Work required ->
From the opening line of the records through the line bearing "s : State, ∃", set down every line exactly.

Study material ->
▽

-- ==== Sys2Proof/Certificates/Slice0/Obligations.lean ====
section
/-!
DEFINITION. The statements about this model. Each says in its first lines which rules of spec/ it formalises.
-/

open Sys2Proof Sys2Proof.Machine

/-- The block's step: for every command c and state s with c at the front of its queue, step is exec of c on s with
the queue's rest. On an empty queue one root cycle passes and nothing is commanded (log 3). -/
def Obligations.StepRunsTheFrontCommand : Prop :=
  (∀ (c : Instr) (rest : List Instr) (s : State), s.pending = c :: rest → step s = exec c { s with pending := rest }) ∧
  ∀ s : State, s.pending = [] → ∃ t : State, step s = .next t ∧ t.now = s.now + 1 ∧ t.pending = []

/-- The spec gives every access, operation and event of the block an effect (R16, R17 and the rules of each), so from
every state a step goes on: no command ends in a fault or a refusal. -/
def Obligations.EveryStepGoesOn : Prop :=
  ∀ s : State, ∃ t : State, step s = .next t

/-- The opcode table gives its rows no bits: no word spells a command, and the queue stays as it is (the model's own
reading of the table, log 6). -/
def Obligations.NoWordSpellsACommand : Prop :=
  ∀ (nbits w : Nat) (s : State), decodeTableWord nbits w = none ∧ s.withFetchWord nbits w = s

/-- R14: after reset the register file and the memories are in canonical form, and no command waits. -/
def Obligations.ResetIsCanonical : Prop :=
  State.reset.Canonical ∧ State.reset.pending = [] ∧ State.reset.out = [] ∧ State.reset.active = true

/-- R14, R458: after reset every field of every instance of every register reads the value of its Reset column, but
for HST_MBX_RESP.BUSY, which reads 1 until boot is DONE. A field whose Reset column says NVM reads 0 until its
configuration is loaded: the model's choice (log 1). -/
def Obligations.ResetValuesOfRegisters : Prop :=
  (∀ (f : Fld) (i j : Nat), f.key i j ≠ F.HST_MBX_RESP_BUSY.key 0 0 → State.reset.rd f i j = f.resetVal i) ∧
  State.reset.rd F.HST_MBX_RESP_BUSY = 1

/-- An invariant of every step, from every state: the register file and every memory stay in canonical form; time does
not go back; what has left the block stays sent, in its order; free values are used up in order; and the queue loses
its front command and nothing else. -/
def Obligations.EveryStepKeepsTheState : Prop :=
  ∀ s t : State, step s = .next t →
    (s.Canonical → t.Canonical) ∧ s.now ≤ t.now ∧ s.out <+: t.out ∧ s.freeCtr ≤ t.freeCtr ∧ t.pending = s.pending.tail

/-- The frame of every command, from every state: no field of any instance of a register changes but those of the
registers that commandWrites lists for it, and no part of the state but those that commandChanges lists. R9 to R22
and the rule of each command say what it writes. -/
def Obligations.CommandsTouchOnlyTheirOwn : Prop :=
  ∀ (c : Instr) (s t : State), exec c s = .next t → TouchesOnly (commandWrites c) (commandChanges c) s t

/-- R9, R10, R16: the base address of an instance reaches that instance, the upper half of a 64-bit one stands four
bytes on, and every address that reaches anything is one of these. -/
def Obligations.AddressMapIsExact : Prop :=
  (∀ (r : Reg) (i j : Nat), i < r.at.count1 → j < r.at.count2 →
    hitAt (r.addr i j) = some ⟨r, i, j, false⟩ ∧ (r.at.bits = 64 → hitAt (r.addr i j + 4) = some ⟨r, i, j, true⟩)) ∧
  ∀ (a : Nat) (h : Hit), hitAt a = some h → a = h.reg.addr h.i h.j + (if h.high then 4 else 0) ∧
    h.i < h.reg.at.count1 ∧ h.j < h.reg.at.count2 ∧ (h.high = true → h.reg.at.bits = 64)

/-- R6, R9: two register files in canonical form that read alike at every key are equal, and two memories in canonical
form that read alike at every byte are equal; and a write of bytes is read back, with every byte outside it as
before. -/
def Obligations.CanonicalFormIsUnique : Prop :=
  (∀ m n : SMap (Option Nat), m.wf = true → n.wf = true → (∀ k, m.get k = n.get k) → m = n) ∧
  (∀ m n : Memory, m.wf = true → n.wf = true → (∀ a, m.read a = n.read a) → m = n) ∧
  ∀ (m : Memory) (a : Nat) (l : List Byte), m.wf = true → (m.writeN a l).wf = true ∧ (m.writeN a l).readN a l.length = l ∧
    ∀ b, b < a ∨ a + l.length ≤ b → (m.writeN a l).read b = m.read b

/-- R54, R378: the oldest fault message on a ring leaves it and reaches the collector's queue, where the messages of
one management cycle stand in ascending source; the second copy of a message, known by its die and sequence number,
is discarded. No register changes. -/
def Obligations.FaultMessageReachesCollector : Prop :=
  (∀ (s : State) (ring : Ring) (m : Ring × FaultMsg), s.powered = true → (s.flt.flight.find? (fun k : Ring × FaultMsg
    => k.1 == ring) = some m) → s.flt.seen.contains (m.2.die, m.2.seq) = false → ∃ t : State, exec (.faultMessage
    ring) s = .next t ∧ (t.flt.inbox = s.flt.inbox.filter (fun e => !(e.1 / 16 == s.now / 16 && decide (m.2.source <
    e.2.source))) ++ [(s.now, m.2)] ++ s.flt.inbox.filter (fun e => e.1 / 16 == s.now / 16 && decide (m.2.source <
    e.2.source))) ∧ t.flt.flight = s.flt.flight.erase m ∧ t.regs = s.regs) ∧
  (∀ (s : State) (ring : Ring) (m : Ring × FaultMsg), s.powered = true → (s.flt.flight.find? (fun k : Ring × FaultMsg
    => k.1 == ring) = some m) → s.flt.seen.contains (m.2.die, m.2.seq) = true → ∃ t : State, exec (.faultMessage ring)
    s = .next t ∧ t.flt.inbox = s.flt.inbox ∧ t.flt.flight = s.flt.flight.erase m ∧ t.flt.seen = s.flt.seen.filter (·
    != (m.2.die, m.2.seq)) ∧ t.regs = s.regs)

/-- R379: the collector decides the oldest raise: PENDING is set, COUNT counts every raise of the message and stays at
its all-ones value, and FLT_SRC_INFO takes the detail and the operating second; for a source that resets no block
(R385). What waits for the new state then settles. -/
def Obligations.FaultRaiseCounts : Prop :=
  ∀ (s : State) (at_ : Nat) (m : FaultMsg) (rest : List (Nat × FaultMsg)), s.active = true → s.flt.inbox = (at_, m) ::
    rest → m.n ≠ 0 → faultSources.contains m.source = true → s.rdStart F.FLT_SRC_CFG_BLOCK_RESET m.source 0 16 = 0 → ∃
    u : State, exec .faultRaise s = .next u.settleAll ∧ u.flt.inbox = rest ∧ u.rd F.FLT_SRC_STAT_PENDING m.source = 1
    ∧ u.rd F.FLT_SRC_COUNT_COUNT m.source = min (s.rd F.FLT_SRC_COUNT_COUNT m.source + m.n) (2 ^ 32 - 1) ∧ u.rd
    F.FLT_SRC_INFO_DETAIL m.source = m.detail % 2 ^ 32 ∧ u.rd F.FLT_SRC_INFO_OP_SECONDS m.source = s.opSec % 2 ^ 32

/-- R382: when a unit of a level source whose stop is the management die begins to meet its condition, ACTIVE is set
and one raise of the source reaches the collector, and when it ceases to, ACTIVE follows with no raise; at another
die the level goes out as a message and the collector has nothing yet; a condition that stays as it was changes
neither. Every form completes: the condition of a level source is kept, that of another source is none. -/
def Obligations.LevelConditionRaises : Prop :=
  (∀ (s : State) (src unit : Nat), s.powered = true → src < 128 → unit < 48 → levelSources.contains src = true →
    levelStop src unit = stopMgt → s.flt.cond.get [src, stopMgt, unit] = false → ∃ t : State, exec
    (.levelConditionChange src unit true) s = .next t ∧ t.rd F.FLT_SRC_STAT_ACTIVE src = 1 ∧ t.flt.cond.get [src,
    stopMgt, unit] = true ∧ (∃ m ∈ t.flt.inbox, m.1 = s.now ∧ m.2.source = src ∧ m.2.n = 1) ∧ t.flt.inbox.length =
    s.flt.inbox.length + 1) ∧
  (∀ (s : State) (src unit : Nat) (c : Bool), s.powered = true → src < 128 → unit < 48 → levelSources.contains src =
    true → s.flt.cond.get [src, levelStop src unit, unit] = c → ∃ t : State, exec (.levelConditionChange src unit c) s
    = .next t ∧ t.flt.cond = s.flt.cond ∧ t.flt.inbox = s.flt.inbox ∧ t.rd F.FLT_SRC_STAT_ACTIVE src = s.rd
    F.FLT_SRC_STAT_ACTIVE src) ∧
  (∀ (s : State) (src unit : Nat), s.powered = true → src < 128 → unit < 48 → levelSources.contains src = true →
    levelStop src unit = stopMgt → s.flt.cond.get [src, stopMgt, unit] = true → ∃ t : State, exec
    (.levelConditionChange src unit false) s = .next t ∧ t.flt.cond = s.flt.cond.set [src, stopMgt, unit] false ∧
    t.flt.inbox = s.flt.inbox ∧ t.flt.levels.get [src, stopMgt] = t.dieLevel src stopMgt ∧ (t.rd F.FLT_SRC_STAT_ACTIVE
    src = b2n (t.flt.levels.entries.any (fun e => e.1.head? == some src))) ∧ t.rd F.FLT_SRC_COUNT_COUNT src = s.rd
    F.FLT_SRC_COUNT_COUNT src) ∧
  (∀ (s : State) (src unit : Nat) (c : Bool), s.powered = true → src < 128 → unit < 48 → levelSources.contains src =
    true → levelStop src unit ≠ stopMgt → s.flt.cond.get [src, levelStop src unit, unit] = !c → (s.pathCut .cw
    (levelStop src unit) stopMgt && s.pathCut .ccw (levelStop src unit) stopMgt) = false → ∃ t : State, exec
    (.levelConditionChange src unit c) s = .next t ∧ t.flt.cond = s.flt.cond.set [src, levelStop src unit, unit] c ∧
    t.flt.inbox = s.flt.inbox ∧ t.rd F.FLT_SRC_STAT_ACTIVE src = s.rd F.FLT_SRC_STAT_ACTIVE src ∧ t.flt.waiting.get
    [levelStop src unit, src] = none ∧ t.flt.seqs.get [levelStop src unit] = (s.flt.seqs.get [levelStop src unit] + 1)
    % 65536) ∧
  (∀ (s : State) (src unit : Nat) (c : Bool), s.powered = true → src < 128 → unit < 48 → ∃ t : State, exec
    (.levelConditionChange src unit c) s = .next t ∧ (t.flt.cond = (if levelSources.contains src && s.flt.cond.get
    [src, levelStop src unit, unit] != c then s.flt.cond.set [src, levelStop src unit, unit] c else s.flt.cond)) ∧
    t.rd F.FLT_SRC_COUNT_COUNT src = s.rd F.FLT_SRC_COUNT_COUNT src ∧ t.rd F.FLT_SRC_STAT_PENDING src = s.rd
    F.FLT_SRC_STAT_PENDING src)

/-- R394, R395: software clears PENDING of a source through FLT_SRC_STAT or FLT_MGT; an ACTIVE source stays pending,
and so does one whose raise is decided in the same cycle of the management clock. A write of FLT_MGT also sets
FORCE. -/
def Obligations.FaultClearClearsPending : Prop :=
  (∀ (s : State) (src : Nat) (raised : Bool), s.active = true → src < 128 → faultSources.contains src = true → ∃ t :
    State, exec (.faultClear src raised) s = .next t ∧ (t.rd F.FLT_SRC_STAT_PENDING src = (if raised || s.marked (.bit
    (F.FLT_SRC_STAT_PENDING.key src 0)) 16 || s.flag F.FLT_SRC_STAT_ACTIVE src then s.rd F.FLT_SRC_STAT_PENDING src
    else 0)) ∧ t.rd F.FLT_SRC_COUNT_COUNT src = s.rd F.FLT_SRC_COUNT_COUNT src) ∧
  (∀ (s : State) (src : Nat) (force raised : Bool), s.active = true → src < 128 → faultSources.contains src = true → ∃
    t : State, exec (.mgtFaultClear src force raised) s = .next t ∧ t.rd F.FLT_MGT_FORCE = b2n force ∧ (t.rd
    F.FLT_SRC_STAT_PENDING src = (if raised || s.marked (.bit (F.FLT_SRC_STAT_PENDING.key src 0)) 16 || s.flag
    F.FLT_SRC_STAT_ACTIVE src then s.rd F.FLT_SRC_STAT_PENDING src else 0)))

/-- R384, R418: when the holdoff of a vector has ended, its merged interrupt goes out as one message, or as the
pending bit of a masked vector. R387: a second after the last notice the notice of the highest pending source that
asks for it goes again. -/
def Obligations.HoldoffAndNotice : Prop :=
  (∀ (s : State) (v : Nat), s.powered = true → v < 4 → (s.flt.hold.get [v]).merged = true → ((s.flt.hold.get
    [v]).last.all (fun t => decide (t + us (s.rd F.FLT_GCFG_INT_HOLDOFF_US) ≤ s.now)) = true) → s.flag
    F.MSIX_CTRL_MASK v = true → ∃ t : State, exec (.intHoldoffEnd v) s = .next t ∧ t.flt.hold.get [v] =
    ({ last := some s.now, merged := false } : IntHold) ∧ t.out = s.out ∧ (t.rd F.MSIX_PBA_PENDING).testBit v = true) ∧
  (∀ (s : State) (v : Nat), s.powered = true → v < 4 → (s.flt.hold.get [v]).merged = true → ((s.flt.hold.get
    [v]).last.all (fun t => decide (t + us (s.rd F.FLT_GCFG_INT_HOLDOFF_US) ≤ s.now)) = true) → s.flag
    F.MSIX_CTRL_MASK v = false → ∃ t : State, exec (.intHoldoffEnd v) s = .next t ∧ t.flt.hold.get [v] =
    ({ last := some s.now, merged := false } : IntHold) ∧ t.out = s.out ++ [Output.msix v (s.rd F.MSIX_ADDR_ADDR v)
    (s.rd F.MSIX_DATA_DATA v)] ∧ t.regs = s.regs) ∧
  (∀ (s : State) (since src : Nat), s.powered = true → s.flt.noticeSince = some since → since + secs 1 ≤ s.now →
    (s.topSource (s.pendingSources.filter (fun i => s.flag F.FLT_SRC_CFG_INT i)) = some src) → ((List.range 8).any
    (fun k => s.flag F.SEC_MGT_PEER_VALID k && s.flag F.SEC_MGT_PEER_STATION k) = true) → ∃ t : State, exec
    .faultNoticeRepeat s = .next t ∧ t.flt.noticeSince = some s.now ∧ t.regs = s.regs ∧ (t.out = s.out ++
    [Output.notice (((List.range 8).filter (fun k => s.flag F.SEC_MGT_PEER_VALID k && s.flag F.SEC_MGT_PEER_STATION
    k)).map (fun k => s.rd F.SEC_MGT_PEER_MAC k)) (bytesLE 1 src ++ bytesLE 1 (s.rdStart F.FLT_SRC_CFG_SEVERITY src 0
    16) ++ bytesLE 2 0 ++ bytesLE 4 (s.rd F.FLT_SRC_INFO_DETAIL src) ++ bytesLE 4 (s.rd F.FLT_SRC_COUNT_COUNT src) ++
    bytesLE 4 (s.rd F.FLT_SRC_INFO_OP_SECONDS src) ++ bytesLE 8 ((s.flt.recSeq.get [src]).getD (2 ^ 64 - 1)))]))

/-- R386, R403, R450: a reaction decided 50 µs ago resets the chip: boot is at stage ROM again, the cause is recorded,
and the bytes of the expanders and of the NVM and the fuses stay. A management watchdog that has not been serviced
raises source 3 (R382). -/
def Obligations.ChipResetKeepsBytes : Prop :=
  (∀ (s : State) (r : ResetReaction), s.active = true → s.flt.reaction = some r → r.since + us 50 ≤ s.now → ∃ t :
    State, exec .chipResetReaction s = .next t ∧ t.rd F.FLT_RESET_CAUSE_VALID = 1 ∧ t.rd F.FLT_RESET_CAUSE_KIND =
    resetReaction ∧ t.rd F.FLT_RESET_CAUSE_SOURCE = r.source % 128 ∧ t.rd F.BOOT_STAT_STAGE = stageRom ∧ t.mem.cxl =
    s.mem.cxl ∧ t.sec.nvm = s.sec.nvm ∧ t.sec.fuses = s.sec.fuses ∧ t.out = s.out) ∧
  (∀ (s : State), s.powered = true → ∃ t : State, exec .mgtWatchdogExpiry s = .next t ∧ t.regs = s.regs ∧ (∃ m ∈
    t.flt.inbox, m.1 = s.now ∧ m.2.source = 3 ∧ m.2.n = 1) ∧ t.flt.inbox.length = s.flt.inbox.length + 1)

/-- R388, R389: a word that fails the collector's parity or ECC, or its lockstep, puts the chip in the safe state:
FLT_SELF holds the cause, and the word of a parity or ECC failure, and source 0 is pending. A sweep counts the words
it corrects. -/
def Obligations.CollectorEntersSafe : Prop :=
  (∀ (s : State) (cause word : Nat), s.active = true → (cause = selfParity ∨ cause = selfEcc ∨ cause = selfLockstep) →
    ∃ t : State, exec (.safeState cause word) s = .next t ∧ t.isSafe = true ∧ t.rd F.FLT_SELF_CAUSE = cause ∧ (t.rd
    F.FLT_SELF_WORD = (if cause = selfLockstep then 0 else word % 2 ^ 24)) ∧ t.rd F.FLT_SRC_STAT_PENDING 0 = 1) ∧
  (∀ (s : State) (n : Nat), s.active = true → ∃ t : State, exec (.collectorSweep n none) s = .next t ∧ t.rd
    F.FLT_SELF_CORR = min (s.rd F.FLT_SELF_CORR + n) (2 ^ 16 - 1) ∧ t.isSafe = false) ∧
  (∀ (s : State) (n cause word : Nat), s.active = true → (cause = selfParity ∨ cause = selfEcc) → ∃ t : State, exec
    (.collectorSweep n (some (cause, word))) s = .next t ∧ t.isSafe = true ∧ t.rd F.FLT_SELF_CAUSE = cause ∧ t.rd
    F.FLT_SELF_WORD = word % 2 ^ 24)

△

Expected answer ->
-- ==== Sys2Proof/Certificates/Slice0/Obligations.lean ====
section
/-!
DEFINITION. The statements about this model. Each says in its first lines which rules of spec/ it formalises.
-/

open Sys2Proof Sys2Proof.Machine

/-- The block's step: for every command c and state s with c at the front of its queue, step is exec of c on s with
the queue's rest. On an empty queue one root cycle passes and nothing is commanded (log 3). -/
def Obligations.StepRunsTheFrontCommand : Prop :=
  (∀ (c : Instr) (rest : List Instr) (s : State), s.pending = c :: rest → step s = exec c { s with pending := rest }) ∧
  ∀ s : State, s.pending = [] → ∃ t : State, step s = .next t ∧ t.now = s.now + 1 ∧ t.pending = []

/-- The spec gives every access, operation and event of the block an effect (R16, R17 and the rules of each), so from
every state a step goes on: no command ends in a fault or a refusal. -/
def Obligations.EveryStepGoesOn : Prop :=
  ∀ s : State, ∃ t : State, step s = .next t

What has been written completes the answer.